* _Task directions_
Of all the entries below, only the lines from the one with "decode 0xD01F#16 = .ok" up to and including the one with "An advance past" are to be duplicated exactly.

--- START ---

-- ==== Sys2Proof/Machine/State.lean ====
section
/-! DEFINITION. The state of the core as plain data (the tuple at the head of 10_state.md), its creation value
(R38) and the reasons a step can stop. -/

namespace Sys2Proof.Machine

/-- The register file V0 to VF, "sixteen 8-bit general registers (indices 0–15)" (10_state.md R20). -/
abbrev Regs := Vector Byte 16

/-- Memory as a list of (address, byte) pairs (10_state.md R32): addresses strictly rising, none listed whose byte
is what an unlisted address reads as (`Memory.wf` in Machine/Ops.lean says so). -/
abbrev Memory := List Host.Cell

/-- The framebuffer, "fixed 64×32 grid of booleans" (10_state.md R31): 32 rows, row 0 first, of 64 pixels, column
0 first; `true` is on. -/
abbrev Framebuffer := Vector (Vector Bool 64) 32

/-- The fatal fault kinds (60_exceptions.md R301, R304). -/
inductive FatalKind where
  /-- DecodeFault (60_exceptions.md R302). -/
  | decodeFault
  /-- BoundsFault (60_exceptions.md R303). -/
  | boundsFault
  deriving DecidableEq, Repr

/-- `Halted(kind, pc0, w)`: what a fatal fault records (60_exceptions.md R304). -/
structure FaultRecord where
  /-- DecodeFault or BoundsFault. -/
  kind : FatalKind
  /-- The address of the word whose cycle faulted. -/
  pc0 : Word
  /-- That word. -/
  word : Word
  deriving DecidableEq, Repr

/-- The machine state (10_state.md, the tuple at its head), with two fields of the model's own at the end. -/
structure State where
  /-- V0 to VF (10_state.md R20). -/
  v : Regs
  /-- The address register I (10_state.md R23). -/
  i : Addr
  /-- The program counter (10_state.md R24). -/
  pc : Word
  /-- The call stack, oldest return address first (10_state.md R26, R27). -/
  stack : List Word
  /-- The delay timer DT (10_state.md R28). -/
  dt : Byte
  /-- The sound timer ST (10_state.md R28, R29). -/
  st : Byte
  /-- The keypad state, "bit k set iff key k is pressed" (10_state.md R30). -/
  keys : BitVec 16
  /-- The framebuffer (10_state.md R31). -/
  fb : Framebuffer
  /-- Memory (10_state.md R32). -/
  mem : Memory
  /-- The fault status, `none` while the core runs (10_state.md R33, 60_exceptions.md R304). -/
  fault : Option FaultRecord
  /-- The model's own: how many random bytes have been drawn (notes/assumptions/7.md). -/
  draws : Nat
  /-- The model's own: the tone requests emitted so far, oldest first (notes/assumptions/8.md). -/
  tones : List Byte
  deriving DecidableEq, Repr

/-- The state at creation, the only reset (10_state.md R38, 70_reset_and_hazards.md R330). The spec marks these values as
its own decision D18: DESIGN CHOICE, unsafe, notes/assumptions/1.md. -/
def State.reset : State where
  v := Vector.replicate 16 0x00#8
  i := 0x000#12
  pc := Config.initPc
  stack := []
  dt := 0x00#8
  st := 0x00#8
  keys := 0x0000#16
  fb := Vector.replicate 32 (Vector.replicate 64 false)
  mem := []
  fault := none
  draws := 0
  tones := []

/-- The reasons a step stops. -/
inductive Fault where
  /-- The core is halted: "every later `emulateCycle` changes no state and returns the recorded fault"
  (40_cycle_and_interface.md R116). Raised by `cycle` alone, on a state whose fault status is set. Safe: no
  further step, so nothing is claimed of what follows. -/
  | halted (f : FaultRecord)
  deriving DecidableEq, Repr

/-- The reasons the model gives an instruction no meaning. -/
inductive Refusal where
  /-- An arm of `exec` still without a meaning would answer this; none is left. Safe: the run stops. -/
  | notModelled (mnemonic : String)
  deriving DecidableEq, Repr

/-- What a step or a meaning answers. -/
abbrev Result := Host.Outcome State Fault Refusal

end Sys2Proof.Machine
end

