-- ==== Sys2Proof/Machine/Core.lean ====
section
/-! DEFINITION. The machine as the host's interface takes it. -/

def Sys2Proof.core : Host.Core :=
  { State := Sys2Proof.Machine.State
    Fault := Sys2Proof.Machine.Fault
    Refusal := Sys2Proof.Machine.Refusal
    step := Sys2Proof.Machine.step
    reset := Sys2Proof.Machine.State.reset }
end

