-- ==== Sys2Proof/Certificates/Slice0/Obligations.lean ====
section
/-! DEFINITION. The statements for the provers. Each is stated for every state and every operand the encoding has.
`OnlyWrites s t w` says that every register, pixel, byte of memory and other part of the state outside `w` is the
same in `t` as in `s` (Safety.lean). Where a statement rests on a decision the spec marks as its own, its docstring
names the decision D<n> and the log entry notes/assumptions/<n>.md. -/

open Sys2Proof Sys2Proof.Machine

/-! ### Encoding -/

/-- Decoding the word of an instruction gives the instruction back, whatever its operands (30_encoding.md R82, R83,
R93). The numeric codes are decision D2, log entry 3. -/
def Obligations.DecodeEncodeRoundTrip : Prop :=
  ∀ i : Instr, decode (encode i) = .ok i

/-- A word that decodes is the word of the instruction it decodes to: no bit is dropped (30_encoding.md R82, R93; the
ignored bits are kept, log entry 18). -/
def Obligations.EncodeRecoversTheWord : Prop :=
  ∀ (w : Word) (i : Instr), decode w = .ok i → encode i = w

/-- The decoder rejects exactly the words of the list of unrecognized secondary codes, and no word has an unknown
family (30_encoding.md R85, R88, R90, R93; the codes are decision D2, log entry 3). -/
def Obligations.RejectedWordsAreTheUnrecognizedOnes : Prop :=
  ∀ w : Word, (decode w = .error .unrecognizedSecondary ↔ wellFormedWord w = false) ∧
    decode w ≠ .error .unknownFamily

/-- The decode test of each row of the opcode map, `(w AND mask) = match`, holds of exactly the words that decode to
that row's instruction (30_encoding.md R87 against R93; the codes are decision D2, log entry 3). -/
def Obligations.DecodeAgreesWithTheOpcodeMap : Prop :=
  ∀ (w : Word) (n : Nat) (mask code : Word), (n, mask, code) ∈ opcodeMap →
    (w &&& mask = code ↔ ∃ i, decode w = .ok i ∧ i.row = n)

/-- Words of the spec's decoder vectors decode as the vectors say (95_test_vectors.md section 2.1). -/
def Obligations.VectorWordsDecode : Prop :=
  decode 0xABCD#16 = .ok (.ldI 0xBCD#12) ∧ decode 0x0120#16 = .ok (.cls 0x12#8) ∧
  decode 0x0FFE#16 = .ok (.ret 0xFF#8) ∧ decode 0x0123#16 = .error .unrecognizedSecondary ∧
  decode 0x5121#16 = .ok (.seReg 1#4 2#4 1#4) ∧ decode 0x812E#16 = .ok (.shl 1#4 2#4) ∧
  decode 0xD01F#16 = .ok (.drw 0#4 1#4 0xF#4) ∧ decode 0xE1A2#16 = .error .unrecognizedSecondary ∧
  decode 0xF165#16 = .ok (.ldVxMem 1#4)

/-- The bytes of an instruction, in address order, decode to it and leave the bytes after it; fewer than two bytes
are rejected by name (30_encoding.md R80; the byte order is decision D1, log entry 2). -/
def Obligations.BytesDecodeToTheirInstruction : Prop :=
  (∀ (i : Instr) (rest : List Byte), decodeBytes (encodeBytes i ++ rest) = .ok (i, rest)) ∧
  decodeBytes [] = .error .truncated ∧ ∀ b : Byte, decodeBytes [b] = .error .truncated

/-- A wider decoder input is decoded modulo 65536 (30_encoding.md R81). -/
def Obligations.WideInputDecodesModulo65536 : Prop :=
  ∀ (w : Word) (k : Nat), decodeWide (w.toNat + k * 65536) = decode w

/-! ### The cycle -/

/-- When the two bytes at the program counter decode to an instruction and the advance stays in memory, a running core's
step is that instruction executed with the program counter advanced by 2, under either configuration
(40_cycle_and_interface.md R110, R112, R115). -/
def Obligations.StepRunsTheDecodedInstruction : Prop :=
  ∀ (s : State) (i : Instr), s.Running → s.CanAdvance →
    decodeBytes [s.readByte s.pc.toNat, s.readByte (s.pc.toNat + 1)] = .ok (i, []) →
    step s = exec i (s.setPc (s.pc + 2#16)) ∧ ∀ cfg, cycle cfg s = exec i (s.setPc (s.pc + 2#16))

/-- An unrecognized secondary code executes nothing: the program counter advances by 2 and no other state changes
(30_encoding.md R89, canonical configuration; the bound of the advance is decision D5, log entry 4). -/
def Obligations.UnrecognizedWordIsNoOperation : Prop :=
  ∀ s : State, s.Running → s.CanAdvance → wellFormedWord s.fetchWord = false →
    ∃ t, step s = .next t ∧ t.pc = s.pc + 2#16 ∧ OnlyWrites s t (fun p => p = .pc)

/-- An advance past the end of memory is a BoundsFault: the program counter keeps pc0, the instruction is not executed,
(BoundsFault, pc0, w) is recorded and nothing else changes (40_cycle_and_interface.md R113; the bound is decision D5,
log entry 4; the fault is a next state, log entry 6). -/
def Obligations.AdvancePastMemoryFaults : Prop :=
  ∀ s : State, s.Running → ¬ s.CanAdvance →
    ∃ t, step s = .next t ∧ t.fault = some ⟨.boundsFault, s.pc, s.fetchWord⟩ ∧
      OnlyWrites s t (fun p => p = .fault)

--- END ---

* _Result for this task_
  decode 0xD01F#16 = .ok (.drw 0#4 1#4 0xF#4) ∧ decode 0xE1A2#16 = .error .unrecognizedSecondary ∧
  decode 0xF165#16 = .ok (.ldVxMem 1#4)

/-- The bytes of an instruction, in address order, decode to it and leave the bytes after it; fewer than two bytes
are rejected by name (30_encoding.md R80; the byte order is decision D1, log entry 2). -/
def Obligations.BytesDecodeToTheirInstruction : Prop :=
  (∀ (i : Instr) (rest : List Byte), decodeBytes (encodeBytes i ++ rest) = .ok (i, rest)) ∧
  decodeBytes [] = .error .truncated ∧ ∀ b : Byte, decodeBytes [b] = .error .truncated

/-- A wider decoder input is decoded modulo 65536 (30_encoding.md R81). -/
def Obligations.WideInputDecodesModulo65536 : Prop :=
  ∀ (w : Word) (k : Nat), decodeWide (w.toNat + k * 65536) = decode w

/-! ### The cycle -/

/-- When the two bytes at the program counter decode to an instruction and the advance stays in memory, a running core's
step is that instruction executed with the program counter advanced by 2, under either configuration
(40_cycle_and_interface.md R110, R112, R115). -/
def Obligations.StepRunsTheDecodedInstruction : Prop :=
  ∀ (s : State) (i : Instr), s.Running → s.CanAdvance →
    decodeBytes [s.readByte s.pc.toNat, s.readByte (s.pc.toNat + 1)] = .ok (i, []) →
    step s = exec i (s.setPc (s.pc + 2#16)) ∧ ∀ cfg, cycle cfg s = exec i (s.setPc (s.pc + 2#16))

/-- An unrecognized secondary code executes nothing: the program counter advances by 2 and no other state changes
(30_encoding.md R89, canonical configuration; the bound of the advance is decision D5, log entry 4). -/
def Obligations.UnrecognizedWordIsNoOperation : Prop :=
  ∀ s : State, s.Running → s.CanAdvance → wellFormedWord s.fetchWord = false →
    ∃ t, step s = .next t ∧ t.pc = s.pc + 2#16 ∧ OnlyWrites s t (fun p => p = .pc)

/-- An advance past the end of memory is a BoundsFault: the program counter keeps pc0, the instruction is not executed,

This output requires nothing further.